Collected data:

++++++++++

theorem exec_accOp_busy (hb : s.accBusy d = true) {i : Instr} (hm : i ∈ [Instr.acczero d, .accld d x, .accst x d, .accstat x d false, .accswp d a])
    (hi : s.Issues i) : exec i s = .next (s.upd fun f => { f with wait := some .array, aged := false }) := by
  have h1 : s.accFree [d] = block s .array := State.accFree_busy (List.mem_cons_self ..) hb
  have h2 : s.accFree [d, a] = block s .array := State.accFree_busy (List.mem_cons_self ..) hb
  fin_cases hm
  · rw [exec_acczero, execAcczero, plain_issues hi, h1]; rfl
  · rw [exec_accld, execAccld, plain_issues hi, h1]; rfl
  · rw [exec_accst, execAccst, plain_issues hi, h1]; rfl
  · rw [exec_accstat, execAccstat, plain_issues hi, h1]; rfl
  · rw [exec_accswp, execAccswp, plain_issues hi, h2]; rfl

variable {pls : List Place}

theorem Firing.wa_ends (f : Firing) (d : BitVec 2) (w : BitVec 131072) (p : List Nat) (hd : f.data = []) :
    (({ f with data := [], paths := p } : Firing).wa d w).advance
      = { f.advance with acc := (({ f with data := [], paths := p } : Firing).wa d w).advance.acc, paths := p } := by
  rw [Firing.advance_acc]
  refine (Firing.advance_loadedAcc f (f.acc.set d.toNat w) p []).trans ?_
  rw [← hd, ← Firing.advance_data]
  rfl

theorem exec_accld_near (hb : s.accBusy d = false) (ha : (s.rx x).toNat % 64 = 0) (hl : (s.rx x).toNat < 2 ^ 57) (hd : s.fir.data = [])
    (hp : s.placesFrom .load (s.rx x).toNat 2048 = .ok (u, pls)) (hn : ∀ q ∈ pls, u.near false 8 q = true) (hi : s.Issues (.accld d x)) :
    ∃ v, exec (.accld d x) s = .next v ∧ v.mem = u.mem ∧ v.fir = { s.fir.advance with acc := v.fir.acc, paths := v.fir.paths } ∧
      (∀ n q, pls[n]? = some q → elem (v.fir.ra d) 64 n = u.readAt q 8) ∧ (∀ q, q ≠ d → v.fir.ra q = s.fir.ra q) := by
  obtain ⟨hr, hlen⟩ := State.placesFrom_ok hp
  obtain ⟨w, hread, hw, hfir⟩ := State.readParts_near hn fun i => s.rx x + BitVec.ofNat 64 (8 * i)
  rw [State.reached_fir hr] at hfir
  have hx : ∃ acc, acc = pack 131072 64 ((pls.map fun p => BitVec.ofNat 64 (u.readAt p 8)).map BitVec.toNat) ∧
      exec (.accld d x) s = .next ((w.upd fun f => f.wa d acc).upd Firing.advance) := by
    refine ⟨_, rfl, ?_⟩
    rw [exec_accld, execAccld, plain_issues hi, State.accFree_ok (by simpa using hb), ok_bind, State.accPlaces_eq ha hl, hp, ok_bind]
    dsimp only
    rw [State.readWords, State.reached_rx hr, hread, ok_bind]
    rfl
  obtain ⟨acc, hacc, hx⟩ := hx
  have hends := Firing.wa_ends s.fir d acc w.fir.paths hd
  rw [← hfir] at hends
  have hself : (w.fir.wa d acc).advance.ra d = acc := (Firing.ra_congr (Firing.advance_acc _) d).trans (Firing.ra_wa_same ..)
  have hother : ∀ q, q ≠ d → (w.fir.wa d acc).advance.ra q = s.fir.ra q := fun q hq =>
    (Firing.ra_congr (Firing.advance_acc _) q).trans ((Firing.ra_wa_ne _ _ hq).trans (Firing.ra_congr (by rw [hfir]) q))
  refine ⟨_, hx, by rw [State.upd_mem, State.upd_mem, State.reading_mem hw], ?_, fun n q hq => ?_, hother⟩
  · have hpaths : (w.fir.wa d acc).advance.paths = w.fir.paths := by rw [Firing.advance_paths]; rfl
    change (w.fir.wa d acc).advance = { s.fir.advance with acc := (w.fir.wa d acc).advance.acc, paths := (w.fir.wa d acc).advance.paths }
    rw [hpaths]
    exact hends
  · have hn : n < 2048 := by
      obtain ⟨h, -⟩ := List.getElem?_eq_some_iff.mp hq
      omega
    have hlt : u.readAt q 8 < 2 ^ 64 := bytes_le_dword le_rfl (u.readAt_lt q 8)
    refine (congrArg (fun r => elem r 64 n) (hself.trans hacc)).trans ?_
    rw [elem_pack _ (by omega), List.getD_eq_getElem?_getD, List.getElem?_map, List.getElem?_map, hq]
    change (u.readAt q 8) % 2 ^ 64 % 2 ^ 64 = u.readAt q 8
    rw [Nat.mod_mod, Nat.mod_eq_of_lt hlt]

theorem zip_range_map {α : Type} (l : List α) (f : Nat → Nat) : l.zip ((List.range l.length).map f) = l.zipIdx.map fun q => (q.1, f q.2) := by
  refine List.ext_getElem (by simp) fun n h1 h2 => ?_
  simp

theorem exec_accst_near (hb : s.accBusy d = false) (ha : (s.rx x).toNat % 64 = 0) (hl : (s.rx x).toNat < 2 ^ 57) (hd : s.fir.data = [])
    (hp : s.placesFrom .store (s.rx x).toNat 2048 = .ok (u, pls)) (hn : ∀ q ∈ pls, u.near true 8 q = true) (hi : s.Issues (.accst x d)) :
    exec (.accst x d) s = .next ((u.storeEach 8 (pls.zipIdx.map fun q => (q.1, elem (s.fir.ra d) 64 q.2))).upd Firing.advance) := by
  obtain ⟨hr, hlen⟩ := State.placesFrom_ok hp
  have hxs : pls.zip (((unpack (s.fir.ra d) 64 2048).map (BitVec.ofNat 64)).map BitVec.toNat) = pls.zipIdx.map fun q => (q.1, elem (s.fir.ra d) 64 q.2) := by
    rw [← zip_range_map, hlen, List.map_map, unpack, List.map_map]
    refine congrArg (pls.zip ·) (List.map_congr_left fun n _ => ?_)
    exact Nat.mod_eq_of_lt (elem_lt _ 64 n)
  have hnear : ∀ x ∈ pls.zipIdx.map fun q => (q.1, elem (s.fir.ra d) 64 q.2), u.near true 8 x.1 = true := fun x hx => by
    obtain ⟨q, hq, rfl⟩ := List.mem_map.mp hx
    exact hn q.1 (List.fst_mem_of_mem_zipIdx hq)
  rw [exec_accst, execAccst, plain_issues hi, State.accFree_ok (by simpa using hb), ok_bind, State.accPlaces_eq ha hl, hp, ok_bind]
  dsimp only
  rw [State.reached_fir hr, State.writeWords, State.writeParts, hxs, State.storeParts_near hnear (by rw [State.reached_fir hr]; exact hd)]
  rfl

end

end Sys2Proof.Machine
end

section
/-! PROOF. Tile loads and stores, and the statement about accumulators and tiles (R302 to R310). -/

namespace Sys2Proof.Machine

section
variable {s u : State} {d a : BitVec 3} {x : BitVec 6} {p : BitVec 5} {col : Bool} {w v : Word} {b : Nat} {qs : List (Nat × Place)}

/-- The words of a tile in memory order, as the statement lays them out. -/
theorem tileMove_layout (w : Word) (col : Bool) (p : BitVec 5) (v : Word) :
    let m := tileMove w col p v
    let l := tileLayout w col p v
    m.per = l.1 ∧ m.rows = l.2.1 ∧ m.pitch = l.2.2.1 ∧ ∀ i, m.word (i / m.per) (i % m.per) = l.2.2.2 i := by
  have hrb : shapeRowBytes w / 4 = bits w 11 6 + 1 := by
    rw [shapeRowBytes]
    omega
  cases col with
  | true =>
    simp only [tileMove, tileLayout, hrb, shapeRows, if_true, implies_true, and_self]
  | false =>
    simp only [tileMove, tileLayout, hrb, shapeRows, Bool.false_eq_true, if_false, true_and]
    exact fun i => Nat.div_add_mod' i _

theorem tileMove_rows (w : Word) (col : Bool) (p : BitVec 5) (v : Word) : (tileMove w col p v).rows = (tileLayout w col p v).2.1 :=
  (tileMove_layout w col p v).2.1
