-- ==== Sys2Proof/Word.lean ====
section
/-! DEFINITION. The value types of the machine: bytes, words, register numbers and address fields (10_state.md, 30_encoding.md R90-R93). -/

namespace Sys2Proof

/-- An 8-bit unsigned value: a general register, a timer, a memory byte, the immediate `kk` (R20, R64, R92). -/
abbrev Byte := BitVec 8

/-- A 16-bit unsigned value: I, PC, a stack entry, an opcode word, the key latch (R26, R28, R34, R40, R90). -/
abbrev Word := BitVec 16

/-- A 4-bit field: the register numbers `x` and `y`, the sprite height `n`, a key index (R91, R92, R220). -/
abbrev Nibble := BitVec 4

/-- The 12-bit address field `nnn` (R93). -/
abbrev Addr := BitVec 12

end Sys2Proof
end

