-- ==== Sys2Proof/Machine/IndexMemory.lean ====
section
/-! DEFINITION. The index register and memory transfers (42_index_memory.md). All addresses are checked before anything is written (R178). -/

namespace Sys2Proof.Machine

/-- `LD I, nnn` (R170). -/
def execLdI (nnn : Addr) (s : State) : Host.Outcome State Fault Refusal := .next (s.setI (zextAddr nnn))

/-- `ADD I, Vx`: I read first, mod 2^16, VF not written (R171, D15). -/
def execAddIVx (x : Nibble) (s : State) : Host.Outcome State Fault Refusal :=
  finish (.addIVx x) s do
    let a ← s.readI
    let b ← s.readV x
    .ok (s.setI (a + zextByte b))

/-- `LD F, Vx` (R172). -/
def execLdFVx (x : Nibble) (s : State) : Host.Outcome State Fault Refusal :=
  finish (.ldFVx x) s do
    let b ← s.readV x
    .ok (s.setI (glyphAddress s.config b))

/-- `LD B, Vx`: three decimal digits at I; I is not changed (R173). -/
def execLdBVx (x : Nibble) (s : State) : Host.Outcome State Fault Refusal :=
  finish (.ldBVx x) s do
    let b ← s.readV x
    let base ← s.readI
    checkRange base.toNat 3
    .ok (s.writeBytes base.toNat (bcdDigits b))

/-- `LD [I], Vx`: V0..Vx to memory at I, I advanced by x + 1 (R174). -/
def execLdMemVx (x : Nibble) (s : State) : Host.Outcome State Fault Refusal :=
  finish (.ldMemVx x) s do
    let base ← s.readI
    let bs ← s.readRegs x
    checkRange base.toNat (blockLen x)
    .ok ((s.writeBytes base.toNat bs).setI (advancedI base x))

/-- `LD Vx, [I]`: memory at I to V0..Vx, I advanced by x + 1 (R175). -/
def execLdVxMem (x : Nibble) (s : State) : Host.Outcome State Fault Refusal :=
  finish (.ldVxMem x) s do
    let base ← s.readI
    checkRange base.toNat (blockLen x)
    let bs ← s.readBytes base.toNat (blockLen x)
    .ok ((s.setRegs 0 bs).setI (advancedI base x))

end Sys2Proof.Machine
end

++++++++++

What to work on:
Once you find the line with "rw [State.readWords, State.reached_rx" in the entries above, output it and each line after it up to and including the line with "(Firing.ra_congr (Firing.advance_acc _) q).trans", and nothing else.

Solution to the exercise:
    rw [State.readWords, State.reached_rx hr, hread, ok_bind]
    rfl
  obtain ⟨acc, hacc, hx⟩ := hx
  have hends := Firing.wa_ends s.fir d acc w.fir.paths hd
  rw [← hfir] at hends
  have hself : (w.fir.wa d acc).advance.ra d = acc := (Firing.ra_congr (Firing.advance_acc _) d).trans (Firing.ra_wa_same ..)
  have hother : ∀ q, q ≠ d → (w.fir.wa d acc).advance.ra q = s.fir.ra q := fun q hq =>
    (Firing.ra_congr (Firing.advance_acc _) q).trans ((Firing.ra_wa_ne _ _ hq).trans (Firing.ra_congr (by rw [hfir]) q))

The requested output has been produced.